Work to complete
Please retype the listing below without a single change.

Input material
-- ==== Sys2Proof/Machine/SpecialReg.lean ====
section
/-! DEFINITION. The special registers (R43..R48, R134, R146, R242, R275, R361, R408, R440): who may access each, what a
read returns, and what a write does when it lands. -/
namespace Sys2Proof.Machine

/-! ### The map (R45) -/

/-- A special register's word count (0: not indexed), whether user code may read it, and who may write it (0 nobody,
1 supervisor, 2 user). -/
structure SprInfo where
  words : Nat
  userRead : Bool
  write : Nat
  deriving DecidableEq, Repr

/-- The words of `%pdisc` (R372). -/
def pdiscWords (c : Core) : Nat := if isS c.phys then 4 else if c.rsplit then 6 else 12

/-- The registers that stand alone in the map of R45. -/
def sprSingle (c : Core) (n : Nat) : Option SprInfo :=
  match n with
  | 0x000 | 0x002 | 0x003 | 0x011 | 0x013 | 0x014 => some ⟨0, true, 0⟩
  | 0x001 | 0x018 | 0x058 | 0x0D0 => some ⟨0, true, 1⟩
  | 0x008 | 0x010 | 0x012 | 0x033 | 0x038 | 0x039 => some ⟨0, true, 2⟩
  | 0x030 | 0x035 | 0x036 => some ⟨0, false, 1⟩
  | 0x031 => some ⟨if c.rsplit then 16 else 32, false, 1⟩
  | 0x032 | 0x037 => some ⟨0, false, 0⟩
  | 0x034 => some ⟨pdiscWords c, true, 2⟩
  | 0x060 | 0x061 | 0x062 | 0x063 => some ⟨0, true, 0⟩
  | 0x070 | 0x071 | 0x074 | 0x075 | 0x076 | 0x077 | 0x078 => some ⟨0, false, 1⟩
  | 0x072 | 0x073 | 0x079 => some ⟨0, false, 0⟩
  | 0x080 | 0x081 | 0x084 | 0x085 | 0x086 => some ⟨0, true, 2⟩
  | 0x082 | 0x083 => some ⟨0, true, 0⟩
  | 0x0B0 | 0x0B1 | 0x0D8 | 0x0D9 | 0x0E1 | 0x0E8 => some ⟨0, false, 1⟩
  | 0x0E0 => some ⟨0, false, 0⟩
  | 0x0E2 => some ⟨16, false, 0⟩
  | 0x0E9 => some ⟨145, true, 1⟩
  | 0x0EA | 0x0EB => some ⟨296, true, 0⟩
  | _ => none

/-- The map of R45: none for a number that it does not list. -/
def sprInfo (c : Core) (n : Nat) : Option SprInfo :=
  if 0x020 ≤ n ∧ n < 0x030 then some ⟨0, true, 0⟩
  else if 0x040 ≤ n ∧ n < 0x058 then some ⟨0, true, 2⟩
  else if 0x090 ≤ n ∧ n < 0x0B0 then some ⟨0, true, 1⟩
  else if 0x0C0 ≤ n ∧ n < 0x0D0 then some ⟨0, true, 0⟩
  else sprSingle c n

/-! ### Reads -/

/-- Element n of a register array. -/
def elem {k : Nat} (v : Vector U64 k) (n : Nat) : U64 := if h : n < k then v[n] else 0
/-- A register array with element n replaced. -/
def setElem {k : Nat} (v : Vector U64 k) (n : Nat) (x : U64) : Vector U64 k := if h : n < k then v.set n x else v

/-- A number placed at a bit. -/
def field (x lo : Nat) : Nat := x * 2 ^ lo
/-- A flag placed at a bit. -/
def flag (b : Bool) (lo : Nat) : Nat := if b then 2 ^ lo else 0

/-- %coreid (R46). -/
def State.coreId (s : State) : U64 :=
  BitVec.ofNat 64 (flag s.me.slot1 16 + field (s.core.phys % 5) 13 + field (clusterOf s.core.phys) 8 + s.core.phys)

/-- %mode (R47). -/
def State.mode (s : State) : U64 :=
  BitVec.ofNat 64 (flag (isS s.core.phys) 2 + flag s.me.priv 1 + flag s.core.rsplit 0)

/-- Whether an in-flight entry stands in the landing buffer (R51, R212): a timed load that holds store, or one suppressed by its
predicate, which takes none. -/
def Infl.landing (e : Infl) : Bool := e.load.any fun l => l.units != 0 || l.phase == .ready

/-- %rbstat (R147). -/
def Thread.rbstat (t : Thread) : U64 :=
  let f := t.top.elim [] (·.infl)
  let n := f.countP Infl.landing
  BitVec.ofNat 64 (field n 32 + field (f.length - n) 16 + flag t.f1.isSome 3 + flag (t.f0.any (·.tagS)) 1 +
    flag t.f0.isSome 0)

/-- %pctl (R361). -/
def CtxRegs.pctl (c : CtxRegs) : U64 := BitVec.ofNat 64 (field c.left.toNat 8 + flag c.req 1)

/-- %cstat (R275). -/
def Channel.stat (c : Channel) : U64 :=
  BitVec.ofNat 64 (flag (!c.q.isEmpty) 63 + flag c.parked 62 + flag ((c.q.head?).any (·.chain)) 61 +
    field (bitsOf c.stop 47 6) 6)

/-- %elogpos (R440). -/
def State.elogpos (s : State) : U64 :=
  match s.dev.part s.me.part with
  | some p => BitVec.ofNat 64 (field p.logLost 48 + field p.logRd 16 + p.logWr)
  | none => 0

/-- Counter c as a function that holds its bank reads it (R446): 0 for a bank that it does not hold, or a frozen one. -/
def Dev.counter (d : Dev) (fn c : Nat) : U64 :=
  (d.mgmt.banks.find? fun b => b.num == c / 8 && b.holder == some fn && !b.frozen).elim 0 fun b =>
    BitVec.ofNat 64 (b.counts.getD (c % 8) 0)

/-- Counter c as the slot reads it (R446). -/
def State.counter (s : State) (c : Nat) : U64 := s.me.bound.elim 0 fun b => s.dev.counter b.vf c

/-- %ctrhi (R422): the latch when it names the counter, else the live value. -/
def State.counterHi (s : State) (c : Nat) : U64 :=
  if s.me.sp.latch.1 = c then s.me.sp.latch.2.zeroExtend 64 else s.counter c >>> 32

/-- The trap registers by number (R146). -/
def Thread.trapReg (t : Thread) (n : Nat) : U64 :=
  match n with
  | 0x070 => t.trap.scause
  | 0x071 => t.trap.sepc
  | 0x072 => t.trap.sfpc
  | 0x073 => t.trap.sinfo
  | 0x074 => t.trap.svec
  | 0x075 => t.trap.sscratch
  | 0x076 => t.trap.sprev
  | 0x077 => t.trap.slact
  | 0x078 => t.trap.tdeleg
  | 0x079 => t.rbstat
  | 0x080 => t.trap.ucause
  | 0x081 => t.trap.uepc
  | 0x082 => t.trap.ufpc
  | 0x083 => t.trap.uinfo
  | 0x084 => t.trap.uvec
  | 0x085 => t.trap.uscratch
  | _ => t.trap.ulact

Result of this task
-- ==== Sys2Proof/Machine/SpecialReg.lean ====
section
/-! DEFINITION. The special registers (R43..R48, R134, R146, R242, R275, R361, R408, R440): who may access each, what a
read returns, and what a write does when it lands. -/
namespace Sys2Proof.Machine

/-! ### The map (R45) -/

/-- A special register's word count (0: not indexed), whether user code may read it, and who may write it (0 nobody,
1 supervisor, 2 user). -/
structure SprInfo where
  words : Nat
  userRead : Bool
  write : Nat
  deriving DecidableEq, Repr

/-- The words of `%pdisc` (R372). -/
def pdiscWords (c : Core) : Nat := if isS c.phys then 4 else if c.rsplit then 6 else 12

/-- The registers that stand alone in the map of R45. -/
def sprSingle (c : Core) (n : Nat) : Option SprInfo :=
  match n with
  | 0x000 | 0x002 | 0x003 | 0x011 | 0x013 | 0x014 => some ⟨0, true, 0⟩
  | 0x001 | 0x018 | 0x058 | 0x0D0 => some ⟨0, true, 1⟩
  | 0x008 | 0x010 | 0x012 | 0x033 | 0x038 | 0x039 => some ⟨0, true, 2⟩
  | 0x030 | 0x035 | 0x036 => some ⟨0, false, 1⟩
  | 0x031 => some ⟨if c.rsplit then 16 else 32, false, 1⟩
  | 0x032 | 0x037 => some ⟨0, false, 0⟩
  | 0x034 => some ⟨pdiscWords c, true, 2⟩
  | 0x060 | 0x061 | 0x062 | 0x063 => some ⟨0, true, 0⟩
  | 0x070 | 0x071 | 0x074 | 0x075 | 0x076 | 0x077 | 0x078 => some ⟨0, false, 1⟩
  | 0x072 | 0x073 | 0x079 => some ⟨0, false, 0⟩
  | 0x080 | 0x081 | 0x084 | 0x085 | 0x086 => some ⟨0, true, 2⟩
  | 0x082 | 0x083 => some ⟨0, true, 0⟩
  | 0x0B0 | 0x0B1 | 0x0D8 | 0x0D9 | 0x0E1 | 0x0E8 => some ⟨0, false, 1⟩
  | 0x0E0 => some ⟨0, false, 0⟩
  | 0x0E2 => some ⟨16, false, 0⟩
  | 0x0E9 => some ⟨145, true, 1⟩
  | 0x0EA | 0x0EB => some ⟨296, true, 0⟩
  | _ => none

/-- The map of R45: none for a number that it does not list. -/
def sprInfo (c : Core) (n : Nat) : Option SprInfo :=
  if 0x020 ≤ n ∧ n < 0x030 then some ⟨0, true, 0⟩
  else if 0x040 ≤ n ∧ n < 0x058 then some ⟨0, true, 2⟩
  else if 0x090 ≤ n ∧ n < 0x0B0 then some ⟨0, true, 1⟩
  else if 0x0C0 ≤ n ∧ n < 0x0D0 then some ⟨0, true, 0⟩
  else sprSingle c n

/-! ### Reads -/

/-- Element n of a register array. -/
def elem {k : Nat} (v : Vector U64 k) (n : Nat) : U64 := if h : n < k then v[n] else 0
/-- A register array with element n replaced. -/
def setElem {k : Nat} (v : Vector U64 k) (n : Nat) (x : U64) : Vector U64 k := if h : n < k then v.set n x else v

/-- A number placed at a bit. -/
def field (x lo : Nat) : Nat := x * 2 ^ lo
/-- A flag placed at a bit. -/
def flag (b : Bool) (lo : Nat) : Nat := if b then 2 ^ lo else 0

/-- %coreid (R46). -/
def State.coreId (s : State) : U64 :=
  BitVec.ofNat 64 (flag s.me.slot1 16 + field (s.core.phys % 5) 13 + field (clusterOf s.core.phys) 8 + s.core.phys)

/-- %mode (R47). -/
def State.mode (s : State) : U64 :=
  BitVec.ofNat 64 (flag (isS s.core.phys) 2 + flag s.me.priv 1 + flag s.core.rsplit 0)

/-- Whether an in-flight entry stands in the landing buffer (R51, R212): a timed load that holds store, or one suppressed by its
predicate, which takes none. -/
def Infl.landing (e : Infl) : Bool := e.load.any fun l => l.units != 0 || l.phase == .ready

/-- %rbstat (R147). -/
def Thread.rbstat (t : Thread) : U64 :=
  let f := t.top.elim [] (·.infl)
  let n := f.countP Infl.landing
  BitVec.ofNat 64 (field n 32 + field (f.length - n) 16 + flag t.f1.isSome 3 + flag (t.f0.any (·.tagS)) 1 +
    flag t.f0.isSome 0)

/-- %pctl (R361). -/
def CtxRegs.pctl (c : CtxRegs) : U64 := BitVec.ofNat 64 (field c.left.toNat 8 + flag c.req 1)

/-- %cstat (R275). -/
def Channel.stat (c : Channel) : U64 :=
  BitVec.ofNat 64 (flag (!c.q.isEmpty) 63 + flag c.parked 62 + flag ((c.q.head?).any (·.chain)) 61 +
    field (bitsOf c.stop 47 6) 6)

/-- %elogpos (R440). -/
def State.elogpos (s : State) : U64 :=
  match s.dev.part s.me.part with
  | some p => BitVec.ofNat 64 (field p.logLost 48 + field p.logRd 16 + p.logWr)
  | none => 0

/-- Counter c as a function that holds its bank reads it (R446): 0 for a bank that it does not hold, or a frozen one. -/
def Dev.counter (d : Dev) (fn c : Nat) : U64 :=
  (d.mgmt.banks.find? fun b => b.num == c / 8 && b.holder == some fn && !b.frozen).elim 0 fun b =>
    BitVec.ofNat 64 (b.counts.getD (c % 8) 0)

/-- Counter c as the slot reads it (R446). -/
def State.counter (s : State) (c : Nat) : U64 := s.me.bound.elim 0 fun b => s.dev.counter b.vf c

/-- %ctrhi (R422): the latch when it names the counter, else the live value. -/
def State.counterHi (s : State) (c : Nat) : U64 :=
  if s.me.sp.latch.1 = c then s.me.sp.latch.2.zeroExtend 64 else s.counter c >>> 32

/-- The trap registers by number (R146). -/
def Thread.trapReg (t : Thread) (n : Nat) : U64 :=
  match n with
  | 0x070 => t.trap.scause
  | 0x071 => t.trap.sepc
  | 0x072 => t.trap.sfpc
  | 0x073 => t.trap.sinfo
  | 0x074 => t.trap.svec
  | 0x075 => t.trap.sscratch
  | 0x076 => t.trap.sprev
  | 0x077 => t.trap.slact
  | 0x078 => t.trap.tdeleg
  | 0x079 => t.rbstat
  | 0x080 => t.trap.ucause
  | 0x081 => t.trap.uepc
  | 0x082 => t.trap.ufpc
  | 0x083 => t.trap.uinfo
  | 0x084 => t.trap.uvec
  | 0x085 => t.trap.uscratch
  | _ => t.trap.ulact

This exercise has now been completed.